Temple Beth Or (formerly Kahl Montgomery) is a historic reform Jewish congregation in Montgomery, Alabama.

History
Jews in Montgomery first established Chevra Mevacher Cholim, a society to minister to the sick and bury the dead in 1846.  A congregation, named Kahl Montgomery, was formed on May 6, 1849, first meeting in the homes of members, and later renting space on Dexter Avenue.  The congregation drafted an official charter in 1852. In 1858, philanthropist Judah Touro left $2,000 to the congregation to purchase land for a temple.  The temple was completed on March 8, 1862, at the corner of Church and Catoma Streets, and is still standing today serving as the Catoma Street Church of Christ.

By 1870, the congregation had grown considerably, and ritual changes continued to occur.
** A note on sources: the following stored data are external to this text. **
-- ==== Sys2Proof/Laws/OfSagCycle.lean ====
section
/-! SUPPORT. Lemmas that the statements about its unit: SagCycle rest on. -/

-- One declaration after another: the package is also checked as one text, where too many threads would start at once.
set_option Elab.async false

set_option linter.unusedVariables false
set_option linter.unusedSimpArgs false

namespace Sys2Proof.Machine

/-- The Sagger's page outside the listed bits, and what the cycle does not change. -/
def SagMid (x : List Nat) (s t : State) : Prop :=
  (∀ (g : Fld) (i : Nat), g.off + i * g.stride < 4096 → g.lo < 32 → (g.off + i * g.stride) * 32 + g.lo ∉ x → t.getI g pgSag i = s.getI g pgSag i) ∧
  t.sag.start = s.sag.start ∧ t.sag.stop = s.sag.stop ∧ t.sag.reset = s.sag.reset ∧ t.sag.up = s.sag.up

theorem SagMid.refl (x : List Nat) (s : State) : SagMid x s s := ⟨fun _ _ _ _ _ => rfl, rfl, rfl, rfl, rfl⟩

theorem SagMid.trans {x : List Nat} {s t u : State} (h : SagMid x s t) (g : SagMid x t u) : SagMid x s u :=
  ⟨fun f i a b c => (g.1 f i a b c).trans (h.1 f i a b c), g.2.1.trans h.2.1, g.2.2.1.trans h.2.2.1, g.2.2.2.1.trans h.2.2.2.1, g.2.2.2.2.trans h.2.2.2.2⟩

theorem SagMid.mono {x y : List Nat} {s t : State} (h : SagMid x s t) (hs : ∀ a ∈ x, a ∈ y) : SagMid y s t :=
  ⟨fun f i a b c => h.1 f i a b (fun m => c (hs _ m)), h.2⟩

theorem SagMid.setI {x : List Nat} {s t : State} (h : SagMid x s t) (f : Fld) (i v : Nat) (hx : (f.off + i * f.stride) * 32 + f.lo ∈ x) : SagMid x s (t.setI f pgSag i v) :=
  ⟨fun g j a b c => (State.getI_setI_off _ (fun e => c (by rw [e]; exact hx))).trans (h.1 g j a b c), h.2⟩

theorem SagMid.set {x : List Nat} {s t : State} (h : SagMid x s t) (f : Fld) (v : Nat) (hx : (f.off + 0 * f.stride) * 32 + f.lo ∈ x) : SagMid x s (t.set f pgSag v) :=
  h.setI f 0 v hx

theorem SagMid.upd {x : List Nat} {s t : State} (h : SagMid x s t) (f : SagX → SagX) (hf : ∀ y, (f y).start = y.start ∧ (f y).stop = y.stop ∧ (f y).reset = y.reset ∧ (f y).up = y.up) : SagMid x s (t.updSag f) :=
  ⟨h.1, (hf _).1.trans h.2.1, (hf _).2.1.trans h.2.2.1, (hf _).2.2.1.trans h.2.2.2.1, (hf _).2.2.2.trans h.2.2.2.2⟩

theorem SagMid.raise {x : List Nat} {s t : State} (h : SagMid x s t) (e : Ev) (a : Nat) (hx : 512 ∈ x) : SagMid x s (sagRaise e a t) := by
  rcases sagRaise_cases e a t with g | g <;> rw [g]
  · exact h
  · refine ⟨fun f i a b c => (State.getI_raise_off _ _ (by decide) (fun e => c (by rw [e]; exact hx)) a b).trans (h.1 f i a b c), ?_⟩
    rw [State.raise_sag]; exact h.2

theorem SagMid.get {x : List Nat} {s t : State} (h : SagMid x s t) (f : Fld) (hf : f.off + 0 * f.stride < 4096) (hl : f.lo < 32) (hx : (f.off + 0 * f.stride) * 32 + f.lo ∉ x) :
    t.get f pgSag = s.get f pgSag := h.1 f 0 hf hl hx

theorem SagMid.forAll {α : Type} {x : List Nat} {s : State} (l : List α) (t : State) (f : α → State → State) (h : SagMid x s t)
    (hf : ∀ a ∈ l, ∀ u, SagMid x s u → SagMid x s (f a u)) : SagMid x s (forAll l t f) := forAll_over l t f (fun u => SagMid x s u) h hf

theorem SagMid.pages {x ps : List Nat} {s t u : State} (h : SagMid x s t) (g : t.OnPages u ps) (hp : pgSag ∉ ps) (e : u.sag = t.sag) : SagMid x s u :=
  ⟨fun f i a b c => (g.getI hp a b).trans (h.1 f i a b c), by rw [e]; exact h.2⟩

theorem refuseGo_sag (s : State) : (refuseGo s).sag = s.sag := by
  unfold refuseGo; split
  · split
    · rw [State.raise_sag]; rfl
    · rfl
  · rfl

theorem leaveDormant_sag (s : State) : (leaveDormant s).sag = s.sag ∧ (leaveDormant s).mode.porst = s.mode.porst := by
  unfold leaveDormant; split <;> exact ⟨rfl, rfl⟩

theorem setCause_sag (i : Nat) (s : State) : (setCause i s).sag = s.sag := by
  unfold setCause; split
  · rfl
  · dsimp only
    have h : (refuseGo ((s.set F.Mode.SAFE_HOLD_CAUSE pgMode (setBit (s.get F.Mode.SAFE_HOLD_CAUSE pgMode) i)).stamp (setKey F.Mode.SAFE_HOLD_CAUSE pgMode i) s.now)).sag = s.sag := by
      rw [refuseGo_sag]; rfl
    generalize refuseGo _ = t at h ⊢
    split
    · split
      · show (leaveDormant t).sag = _; rw [(leaveDormant_sag t).1, h]
      · exact h
    · split
      · exact h
      · unfold startTransition; show (leaveDormant t).sag = _; rw [(leaveDormant_sag t).1, h]

theorem sagLatch_cases (s : State) : sagLatch s = s ∨ sagLatch s = setCause 1 s := by
  unfold sagLatch; split
  · exact .inr rfl
  · exact .inl rfl

theorem sagLatch_sag (s : State) : (sagLatch s).sag = s.sag := by
  rcases sagLatch_cases s with h | h <;> rw [h]
  exact setCause_sag 1 s

theorem sagLatch_mid {x : List Nat} {s t : State} (h : SagMid x s t) : SagMid x s (sagLatch t) := by
  rcases sagLatch_cases t with g | g <;> rw [g]
  · exact h
  · exact h.pages (setCause_pages 1 t) (by decide) (setCause_sag 1 t)

theorem sagOutputs_sag (s : State) : (sagOutputs s).sag = s.sag := by
  unfold sagOutputs; dsimp only; rw [sagLatch_sag]; rfl

theorem sagOutputs_mid {x : List Nat} {s t : State} (h : SagMid x s t) (hx : ∀ a ∈ [2176, 2192, 2196, 2197, 2049], a ∈ x) : SagMid x s (sagOutputs t) := by
  unfold sagOutputs; dsimp only
  have h0 : ∀ d, SagMid x s { t with hk := { t.hk with driveAt := d } } := fun d => h
  exact sagLatch_mid (((((((h0 _).set F.Sag.DRIVE_EN _ (hx _ (by decide))).set F.Sag.CURE_EN _ (hx _ (by decide))).set F.Sag.PRESS_STOP_REQ _ (hx _ (by decide))).set F.Sag.SAFE_STATE _ (hx _ (by decide)))).set F.Sag.DRIVE_DEMAND _ (hx _ (by decide)))

def sagOutKeys : List Nat := [2176, 2192, 2196, 2197, 2049]

theorem sagOutputs_out (s : State) : SagMid sagOutKeys s (sagOutputs s) := sagOutputs_mid (.refl _ s) (fun _ h => h)

theorem setSagState_mid {x : List Nat} {s t : State} (h : SagMid x s t) (n c : Nat) (hx : ∀ a ∈ [2064, 2072, 2048, 512], a ∈ x) : SagMid x s (setSagState n c t) := by
  unfold setSagState; dsimp only
  have h1 := ((h.set F.Sag.SAG_STATE_STATE n (hx _ (by decide))).set F.Sag.CAUSE c (hx _ (by decide))).set F.Sag.OPERATE (bit (n == 3)) (hx _ (by decide))
  split
  · exact h1
  · exact h1.raise _ _ (hx _ (by decide))

theorem setSagState_sag (n c : Nat) (t : State) : (setSagState n c t).sag = t.sag := by
  unfold setSagState; dsimp only; split
  · rfl
  · rcases sagRaise_cases Ev.sagStateChange (c * 256 + n * 16 + t.sagState) (((t.set F.Sag.SAG_STATE_STATE pgSag n).set F.Sag.CAUSE pgSag c).set F.Sag.OPERATE pgSag (bit (n == 3))) with g | g <;> rw [g]
    · rfl
    · rw [State.raise_sag]; rfl

theorem setSagState_spec (n c : Nat) (t : State) : (setSagState n c t).sagState = low 2 n ∧ (setSagState n c t).get F.Sag.CAUSE pgSag = low 8 c ∧
    (setSagState n c t).get F.Sag.OPERATE pgSag = bit (n == 3) := by
  obtain ⟨w, hw⟩ : ∃ w : State, w = ((t.set F.Sag.SAG_STATE_STATE pgSag n).set F.Sag.CAUSE pgSag c).set F.Sag.OPERATE pgSag (bit (n == 3)) := ⟨_, rfl⟩
  have w1 : w.get F.Sag.SAG_STATE_STATE pgSag = low 2 n := by rw [hw, State.get_set_off _ (by decide), State.get_set_off _ (by decide), State.get_set_self]; rfl
  have w2 : w.get F.Sag.CAUSE pgSag = low 8 c := by rw [hw, State.get_set_off _ (by decide), State.get_set_self]; rfl
  have w3 : w.get F.Sag.OPERATE pgSag = bit (n == 3) := by rw [hw, State.get_set_self]; cases (n == 3) <;> rfl
  have hc : setSagState n c t = w ∨ setSagState n c t = sagRaise Ev.sagStateChange (c * 256 + n * 16 + t.sagState) w := by
    unfold setSagState; dsimp only; rw [← hw]; split
    · exact .inl rfl
    · exact .inr rfl
  have m : SagMid [512] w (setSagState n c t) := by
    rcases hc with h | h <;> rw [h]
    · exact .refl _ w
    · exact (SagMid.refl _ w).raise _ _ (by decide)
  exact ⟨(m.get _ (by decide) (by decide) (by decide)).trans w1, (m.get _ (by decide) (by decide) (by decide)).trans w2, (m.get _ (by decide) (by decide) (by decide)).trans w3⟩

theorem enterSafe_state (c : Nat) (t : State) : (enterSafe c t).sagState = 1 := by
  unfold enterSafe; split
  · exact (setSagState_spec 1 c t).1
  · next h =>
    have h1 : t.sagState = 1 := Classical.byContradiction h
    split
    · unfold State.sagState; rw [State.get_set_off _ (by decide)]; exact h1
    · exact h1

theorem enterSafe_mid {x : List Nat} {s t : State} (h : SagMid x s t) (c : Nat) (hx : ∀ a ∈ [2064, 2072, 2048, 512], a ∈ x) : SagMid x s (enterSafe c t) := by
  unfold enterSafe; split
  · exact setSagState_mid h 1 c hx
  · split
    · exact h.set _ _ (hx _ (by decide))
    · exact h

theorem enterSafe_sag (c : Nat) (t : State) : (enterSafe c t).sag = t.sag := by
  unfold enterSafe; split
  · exact setSagState_sag 1 c t
  · split <;> rfl

theorem sagRaise_sag (e : Ev) (a : Nat) (t : State) : (sagRaise e a t).sag = t.sag := by
  rcases sagRaise_cases e a t with g | g <;> rw [g]
  exact State.raise_sag _ _ _ _

theorem sagDiag_mid {x : List Nat} {s t : State} (h : SagMid x s t) (r n : Nat) (hx : ∀ a ∈ [3712, 512], a ∈ x) : SagMid x s (sagDiag r n t) := by
  unfold sagDiag; exact (h.set F.Sag.DIAG_FAULTS _ (hx _ (by decide))).raise _ _ (hx _ (by decide))

theorem sagDiag_sag (r n : Nat) (t : State) : (sagDiag r n t).sag = t.sag := by unfold sagDiag; rw [sagRaise_sag]; rfl

theorem sagTrip_mid {x : List Nat} {s t : State} (h : SagMid x s t) (n : Nat) (hx : 512 ∈ x) : SagMid x s (sagTrip n t) := h.raise _ _ hx

theorem foldl_setBit (l : List Nat) (a i : Nat) : bitAt (l.foldl setBit a) i = (bitAt a i || decide (i ∈ l)) := by
  induction l generalizing a with
  | nil => simp
  | cons b l ih => rw [List.foldl_cons, ih, bitAt_setBit, Bool.or_assoc]; congr 1; simp [eq_comm (a := b)]

theorem latchTrip_mid {x : List Nat} {s t : State} (h : SagMid x s t) (f : Fld) (m n : Nat) (hf : (f.off + 0 * f.stride) * 32 + f.lo ∈ x) (hx : ∀ a ∈ [3840, 512], a ∈ x) : SagMid x s (latchTrip f m n t) := by
  unfold latchTrip; dsimp only; split
  · exact h
  · have h1 := (h.set f (((List.range 12).filter (fun i => bitAt m i && !bitAt (t.get f pgSag) i)).foldl setBit (t.get f pgSag)) hf)
    have h2 := h1.setI F.Sag.TRIP_COUNT 0 (min ((t.set f pgSag (((List.range 12).filter (fun i => bitAt m i && !bitAt (t.get f pgSag) i)).foldl setBit (t.get f pgSag))).getI F.Sag.TRIP_COUNT pgSag 0 + ((List.range 12).filter (fun i => bitAt m i && !bitAt (t.get f pgSag) i)).length) (2 ^ F.Sag.TRIP_COUNT.w - 1)) (hx _ (by decide))
    split
    · exact h2
    · exact sagTrip_mid h2 _ (hx _ (by decide))

theorem latchTrip_sag (f : Fld) (m n : Nat) (t : State) : (latchTrip f m n t).sag = t.sag := by
  unfold latchTrip; dsimp only; split
  · rfl
  · split
    · rfl
    · unfold sagTrip; rw [sagRaise_sag]; rfl

theorem latchTrip_bit (f : Fld) (m n i : Nat) (t : State) (hi : i < 12) (hw : i < f.w) (hf : (f.off + 0 * f.stride) * 32 + f.lo ≠ 512 ∧ (f.off + 0 * f.stride) * 32 + f.lo ≠ 3840) (h4 : f.off + 0 * f.stride < 4096) (h5 : f.lo < 32)
    (hb : bitAt m i = true) : bitAt ((latchTrip f m n t).get f pgSag) i = true := by
  obtain ⟨new, hn⟩ : ∃ new : List Nat, new = (List.range 12).filter (fun i => bitAt m i && !bitAt (t.get f pgSag) i) := ⟨_, rfl⟩
  unfold latchTrip; dsimp only; rw [← hn]
  split
  · next he =>
    have : new = [] := by simpa using he
    have hx : i ∉ new := by rw [this]; simp
    rw [hn] at hx; simp [hb, hi] at hx; exact hx
  · obtain ⟨w, hw'⟩ : ∃ w : State, w = (t.set f pgSag (new.foldl setBit (t.get f pgSag))).satI F.Sag.TRIP_COUNT pgSag 0 new.length := ⟨_, rfl⟩
    have wb : bitAt (w.get f pgSag) i = true := by
      rw [hw']; unfold State.satI
      rw [show ∀ (z : State) v, (z.setI F.Sag.TRIP_COUNT pgSag 0 v).get f pgSag = z.get f pgSag from fun z v => State.get_set_off z (fun e => hf.2 (by rw [e]; decide))]
      rw [State.get_set_self, bitAt_low hw, foldl_setBit]
      cases hq : bitAt (t.get f pgSag) i
      · simp [hn, hb, hi, hq]
      · rfl
    rw [← hw']; split
    · exact wb
    · unfold sagTrip
      rw [((SagMid.refl [512] w).raise Ev.sagTrip _ (by decide)).get f h4 h5 (by simpa using hf.1)]; exact wb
In 1874, the congregation adopted a Reform ritual and modeled it after Temple Emanu El of New York City, and was renamed Temple Beth Or. From 1876 to 1888, Hungarian-born Sigmund Hecht served as the rabbi. He also helped to establish a Sunday school.

In 1902, some more recent Ashkenazi immigrants split off to form Agudath Israel Etz Ahayem.  On June 6, 1902 a new temple at the corner of Sayre and Clayton Streets was dedicated. In 1933 Rabbi Eugene Blachschleger assumed the position of Rabbi.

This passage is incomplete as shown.